Alex Petrov edited comment on CASSANDRA-11031 at 8/25/16 9:17 AM:
------------------------------------------------------------------

Thank you for the review! I've addressed your comments and wait for the test 
results now. All changes are done in a separate commit to make it simpler to 
see what's been done, I'll combine them if you +1.

bq. The hasSlice method is now duplicated in PartitionKeySingleRestrictionSet 
and ClusteringColumnRestrictions. It would be better to put it only into 
RestrictionSet and expose it into Restrictions.

Removed the redundant method, pulled it up.

bq. We should have some unit test for MaterializedViews with Slice and 
unrestricted partition keys.

Added the MV tests, similar to the previously existing ones.

bq. In StatementRestrictions::processPartitionKeyRestrictions I do not think 
that the error message: "Partition key parts: %s must be restricted as other 
parts are" makes sense any more (for non-MVs). We should probably only use the 
ALLOW FILTERING error message.

Now we just have one error message, same everywhere. Tests adjusted accordingly.
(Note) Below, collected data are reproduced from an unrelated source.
/-! ## The other host commands -/

@[simp] theorem unknownTaken_stored (s : State) : (unknownTaken s).hp.stored = s.hp.stored := rfl
@[simp] theorem readStatusTaken_stored (s : State) : (readStatusTaken s).hp.stored = s.hp.stored := rfl
@[simp] theorem readEntryTaken_stored (entry : Nat) (s : State) : (readEntryTaken entry s).hp.stored = s.hp.stored := by
  unfold readEntryTaken; (repeat' split) <;> rfl
@[simp] theorem readWaitListTaken_stored (s : State) : (readWaitListTaken s).hp.stored = s.hp.stored := by
  unfold readWaitListTaken; split <;> rfl
@[simp] theorem readChannelTaken_stored (channel : Nat) (s : State) :
    (readChannelTaken channel s).hp.stored = s.hp.stored := by
  unfold readChannelTaken; split <;> rfl
@[simp] theorem readConfigTaken_stored (s : State) : (readConfigTaken s).hp.stored = s.hp.stored := rfl
@[simp] theorem readFlagsTaken_stored (s : State) : (readFlagsTaken s).hp.stored = s.hp.stored := rfl
@[simp] theorem popEventTaken_stored (s : State) : (popEventTaken s).hp.stored = s.hp.stored := by
  unfold popEventTaken; split <;> rfl
@[simp] theorem setDemandTaken_stored (channel demand : Nat) (s : State) :
    (setDemandTaken channel demand s).hp.stored = s.hp.stored := by
  unfold setDemandTaken; (repeat' split) <;> simp
@[simp] theorem writeEnablesTaken_stored (v : Byte) (s : State) :
    (writeEnablesTaken v s).hp.stored = s.hp.stored := rfl
@[simp] theorem clearFlagsTaken_stored (mask : Byte) (s : State) :
    (clearFlagsTaken mask s).hp.stored = s.hp.stored := rfl
@[simp] theorem clearFaultTaken_stored (channel : Nat) (s : State) :
    (clearFaultTaken channel s).hp.stored = s.hp.stored := by
  unfold clearFaultTaken; (repeat' split) <;> simp
@[simp] theorem startTaken_stored (s : State) : (startTaken s).hp.stored = s.hp.stored := by
  unfold startTaken; (repeat' split) <;> simp
@[simp] theorem stopTaken_stored (s : State) : (stopTaken s).hp.stored = s.hp.stored := by
  unfold stopTaken; split <;> simp
@[simp] theorem resetTaken_stored (s : State) : (resetTaken s).hp.stored = s.hp.stored := rfl

/-- Of the commands that the port's bytes spell, WRITE_CONFIG alone changes the stored block. -/
theorem runCommand_stored {code : Byte} (h : code ≠ codeWriteConfig) (params : List Byte) (s : State) :
    (runCommand code params s).hp.stored = s.hp.stored := by
  unfold runCommand
  split
  · (repeat' split) <;> simp
  · (repeat' split) <;> simp
  · split <;> simp
  · split <;> simp [h]

theorem parameterCount_writeConfig : parameterCount codeWriteConfig = some 25 := by decide

theorem commandByte_stored (data : Byte) (s : State) : (commandByte data s).hp.stored = s.hp.stored := by
  unfold commandByte
  split
  · rfl
  · next hcount =>
    have hcode : data ≠ codeWriteConfig := by
      rintro rfl
      simp [parameterCount_writeConfig] at hcount
    exact runCommand_stored hcode [] s
  · rfl

theorem parameterByte_stored {code : Byte} (h : code ≠ codeWriteConfig) (got : List Byte) (data : Byte) (s : State) :
    (parameterByte code got data s).hp.stored = s.hp.stored := by
  unfold parameterByte
  split
  · exact runCommand_stored h _ s
  · rfl

@[simp] theorem responseByte_stored (rest : List Byte) (s : State) : (responseByte rest s).hp.stored = s.hp.stored := by
  unfold responseByte; split <;> rfl

theorem taken_stored (code : Byte) (params : List Byte) {effect : State → State} {s : State}
    (h : (effect s).hp.stored = s.hp.stored) : (taken code params effect s).hp.stored = s.hp.stored := by
  unfold taken; split
  · exact h
  · rfl

/-! ## Every command -/

/-- The outcome is a next state, with the stored block of `s`. -/
def KeepsStored (s : State) (o : Host.Outcome State Fault Refusal) : Prop :=
  Completes o fun t => t.hp.stored = s.hp.stored

@[simp] theorem keepsStored_next {s t : State} : KeepsStored s (.next t) ↔ t.hp.stored = s.hp.stored :=
  completes_next t _
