-- ==== Sys2Proof/Machine/Regs.lean ====
section
/-! DEFINITION. The names of the register fields and of the events, one constant for each row of the
register tables of spec/ (chapters 02 to 22): a field is the key of its register word (R6: page, then byte
offset; for a register that a selector addresses, the selector's value above bit 20), its lowest bit and
its width; an event is its page and its bit of EVT_STATUS (R37). `pg` is a page number, `xb` the base
address of a transceiver block (R320), `c` the selector's value of an addressed register. -/

namespace Sys2Proof.Machine

/-! The common header of every page (R37). -/
abbrev R.PAGE_CTL_ENABLE (pg : Nat) : Fld := ⟨pg * 4096 + 0x008, 0, 1⟩
abbrev R.PAGE_CTL_PAGE_RESET (pg : Nat) : Fld := ⟨pg * 4096 + 0x008, 1, 1⟩
abbrev R.PAGE_CTL_PAUSE (pg : Nat) : Fld := ⟨pg * 4096 + 0x008, 2, 1⟩
abbrev R.PAGE_STATE_STATE (pg : Nat) : Fld := ⟨pg * 4096 + 0x00C, 0, 4⟩
abbrev R.PAGE_STATE_QUIESCING (pg : Nat) : Fld := ⟨pg * 4096 + 0x00C, 9, 1⟩
abbrev R.EVT_STATUS_SEQ (pg : Nat) : Fld := ⟨pg * 4096 + 0x010, 16, 16⟩
abbrev R.EVT_STATUS_BITS (pg : Nat) : Fld := ⟨pg * 4096 + 0x010, 0, 16⟩
abbrev R.EVT_ENABLE (pg : Nat) : Fld := ⟨pg * 4096 + 0x018, 0, 16⟩
abbrev R.FAULT_CODE_CLASS (pg : Nat) : Fld := ⟨pg * 4096 + 0x01C, 0, 8⟩
abbrev R.FAULT_CODE_DETAIL (pg : Nat) : Fld := ⟨pg * 4096 + 0x01C, 8, 8⟩
abbrev R.FAULT_CODE_CN_LO (pg : Nat) : Fld := ⟨pg * 4096 + 0x01C, 16, 16⟩
abbrev R.APPLIED_CN_LO (pg : Nat) : Fld := ⟨pg * 4096 + 0x024, 0, 16⟩
abbrev E.WRITE_OVF (pg : Nat) : Ev := ⟨pg, 0⟩
abbrev E.APPLIED (pg : Nat) : Ev := ⟨pg, 1⟩
abbrev E.DISCARDED (pg : Nat) : Ev := ⟨pg, 2⟩
abbrev E.PEGGED (pg : Nat) : Ev := ⟨pg, 3⟩
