/-- The Cox beyond its page. -/
structure Cox where
  wait     : CoxWait
  waitFrom : Nat             -- cr of the detection, R404
  hostSwap : Bool            -- a host SWAP awaits the oarlocks (R411)
  mismatch : Bool            -- a mismatch since the last entry into MIRROR (R416)
  voteIn   : Option Nat      -- the stroke (catch count) in which COX.VOTE was raised last (R401)
deriving DecidableEq, Repr

/-- What the comparator of an overlap has taken (R144): the pairs, those kept, the sum of their differences and of the squares. -/
structure Compare where
  seen : Nat
  n    : Nat
  sum  : Int
  sq   : Int
deriving DecidableEq, Repr

/-- The activity monitor of a slice (R151): the last CODE that has left correction and how many words in a row have had it with OVR = 0,
and the newest words, which have not left correction yet, oldest first. -/
structure Monitor where
  code : Nat
  run  : Nat
  late : List (BitVec 16)
deriving DecidableEq, Repr

/-- Idle time of a bank's spare: the channel index whose failed slot rests (R146), or none for one that is passed over (R147); the
strokes that remain; and whether the rotation index advances when they have passed. -/
structure Rest where
  chan : Option Nat
  left : Nat
  adv  : Bool
deriving DecidableEq, Repr

/-- The calibration sequencer of one bank (chapter 07). Times are counted in catches. -/
structure BankCal where
  spare    : Nat             -- CAL.BANKb.STATE.SPARE
  index    : Nat             -- the channel index of the slot, or the one served permanently
  rotIdx   : Nat             -- the next index of the rotation
  now      : Bool            -- the slot in progress is a CAL_NOW slot
  phaseSt  : Nat             -- the catch at which the spare entered its state
  rests    : List Rest       -- the idle times that remain, one after another (R146, R147)
  queue    : List Nat        -- CAL_NOW requests, indices, head first
  extended : Bool            -- R148
  rotating : Bool
  attempt  : Nat             -- R139: 1 or 2; 0 while an abandoned calibration waits for the wake
  step     : Nat             -- R138: 1 to 5; in a self-test 2 to 5, 6 once all have converged, 7 once one has failed (R149)
  stepSt   : Nat             -- the catch at which the step began
  failed   : List Nat        -- slices that failed this attempt
  second   : List Nat        -- slices that the second attempt runs on
  stuckPu  : List Nat        -- slices found stuck during power-up calibration
  health   : List Nat        -- 33 codes: 0 OK, 1 SUSPECT, 2 BAD, 3 UNCAL
  puDone   : Bool
  ovl      : Option Bool     -- the comparison of the overlap in progress
  cmp      : Compare
  backBad  : Bool            -- an overlap back has failed in this slot (R140, R146)
  reach    : Bool            -- the spare's targets lie within 127 taps (R143)
  stReq    : Bool            -- a self-test requested by R146 waits
  stFor    : Option Nat      -- the channel index whose overlap asked for the self-test
  pow      : BitVec 32       -- channels powered in this stroke
  up       : BitVec 32       -- channels powered in this stroke and the one before (R127)
  dead     : BitVec 32       -- CAL.DEADb
  stuck    : List Nat        -- slices whose monitor has fired in this stroke (R152)
  runs     : List Monitor    -- of each slice (R151)
  hot      : List (Nat × Nat) -- slices whose monitor has fired, and the crossing of the first of the 256 words, until STUCK_SLICE
deriving DecidableEq, Repr

/-- A value of the main path with its flags (R155, R159, R185); VOID is the absence of an entry. -/
structure Val where
  v   : Int
  ovr : Bool
  sub : Bool
deriving DecidableEq, Repr

/-- A running cross-fade (R174, R176): channel, old and target profile, F, starting crossing, rate R. -/
structure Fade where
  chan : Nat
  old  : Nat
  new  : Nat
  len  : Nat
  n0   : Nat
  rate : Nat
deriving DecidableEq, Repr

/-- A waiting fade request (R175): the catches it has waited, and whether FADE_WAIT has been raised for it. -/
structure FadeReq where
  chan   : Nat
  prof   : Nat
  len    : Nat
  waited : Nat
  told   : Bool
deriving DecidableEq, Repr

/-- A part of a channel's output stream (R180, R190, R191): from crossing `cr` on, output `idx + k` sits at Prism position
R·cr + k·step/2^32. -/
structure Seg where
  cr   : Nat
  idx  : Nat
  rate : Nat
  step : Nat
deriving DecidableEq, Repr

/-- What the primitive path has made of a crossing (R197 to R204): the settings of its stroke, the eight lanes' sums and
status bits. -/
structure TpCr where
  cr    : Nat
  cn    : BitVec 16
  hub   : BitVec 16
  catch_ : Bool
  on    : Bool
  step  : Bool
  brk   : Bool
  group : Nat
  wide  : Bool
  thr   : Nat
  align : Nat
  sums  : List (List Nat)
  st    : List (BitVec 8)
deriving DecidableEq, Repr

/-- An entry of the accept queue (R217, R425): the source, the trigger type, the accepted crossing's CN (word 1), its hub
number and Hub Time (word 3), the anchor crossing (which may lie before crossing 0), for a START trigger T' in 1/4,096 cr
and the fine time, the window's OFS and LEN, and the event number. -/
structure Entry where
  src    : Nat
  type   : Nat
  word1  : BitVec 64
  hub    : Nat
  word3  : BitVec 64
  anchor : Int
  startT : Option Int
  fine   : Nat
  ofs    : Int
  len    : Nat
  evNo   : Nat
  dbe    : Bool := false     -- a double-bit error hit the entry (R412)
deriving DecidableEq, Repr

/-- A bank block while it is coded (R245, R277): its header with PWORDS = 0 and its rate map, the elements not yet given to a
Lens block, by channel, the words coded so far, and whether it waits (0), is in an engine (1) or is coded (2). -/
structure BankPart where
  hdr   : List (BitVec 64)
  todo  : List (List Int)
  words : List (BitVec 64)
  stage : Nat
deriving DecidableEq, Repr

/-- A feature record's amplitude and time for the trim servo (R192): its channel, the crossing of the window's first output,
and whether no output carries VOID or OVR. -/
structure Pulse where
  chan  : Nat
  first : Int
  clean : Bool
  a     : Int
  tau   : Int
deriving DecidableEq, Repr

/-- A fragment in the builder's staging memory (R238, R261): words 0 to 3 with LENGTH = 0, its bank blocks, the satellite and
record blocks, and what the rules of Lens and of the derandomiser need of it. -/
structure Frag where
  id     : Nat
  type   : Nat
  evNo   : Nat
  crew   : Nat
  classA : Bool
  prio   : Nat
  w0     : BitVec 64
  w1     : BitVec 64
  w2     : BitVec 64
  w3     : BitVec 64
  banks  : List BankPart
  tail   : List (BitVec 64)
  blocks : Nat
  recs   : List (BitVec 64)
  raw    : Bool
  chanFlush : Bool
  pulses : List Pulse
  read   : Bool              -- its windows have been read (R261)
deriving DecidableEq, Repr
bq. The part of StatementRestrictions::processPartitionKeyRestrictions dealing 
with secondary index can probably be combined with the one dealing with the 
filtering.

True, I've separated them for sakes of simplicity, but I hope that new version 
looks clean as well. Combining them furhter is tricky and will require 
double-checking of non-restricted PK parts and whether or not restrictions are 
empty. It was a bit simpler previously since we did't have to take care of 
slices.

bq. In RowFilter we should not use Lambda expression to filter out the rows as 
they are pretty bad from the performance point of view and result in a lot of 
garbage. In RowFilter: Iterables.size(rowLevelExpressions) can be replaced by 
rowLevelExpressions.size()

Optimised that part as well, got rid of streams alltogether, we iterate through 
restrictions just once now.

bq. The tests using secondary indices should be put into SecondaryIndexTest

Moved the tests.

bq. It will be good to add more tests into 
SelectOrderedPartitionerTest::testFilteringOnPartitionKeyWithToken: with > on 
one of the partition key or only the second partition key being specified

I've added one more clause that seemed missing, although since token 
restrictions require both parts for the token function, I did not add anything 
else.

bq. In SelectTest::testAllowFilteringOnPartitionKey the message IN restrictions 
are not supported on indexed columns looks wrong to me as the test do not use 
any secondary index.

For clarity here, I've added a more elaborate message that specifies that 
filtering is involved.

|[trunk|https://github.com/ifesdjeen/cassandra/tree/11031-trunk]|[dtest|https://cassci.datastax.com/view/Dev/view/ifesdjeen/job/ifesdjeen-11031-trunk-dtest/]|[testall|https://cassci.datastax.com/view/Dev/view/ifesdjeen/job/ifesdjeen-11031-trunk-testall/]|


was (Author: ifesdjeen):
Thank you for the review! I've addressed your comments and wait for the test 
results now. All changes are done in a separate commit to make it simpler to 
see what's been done, I'll combine them if you +1.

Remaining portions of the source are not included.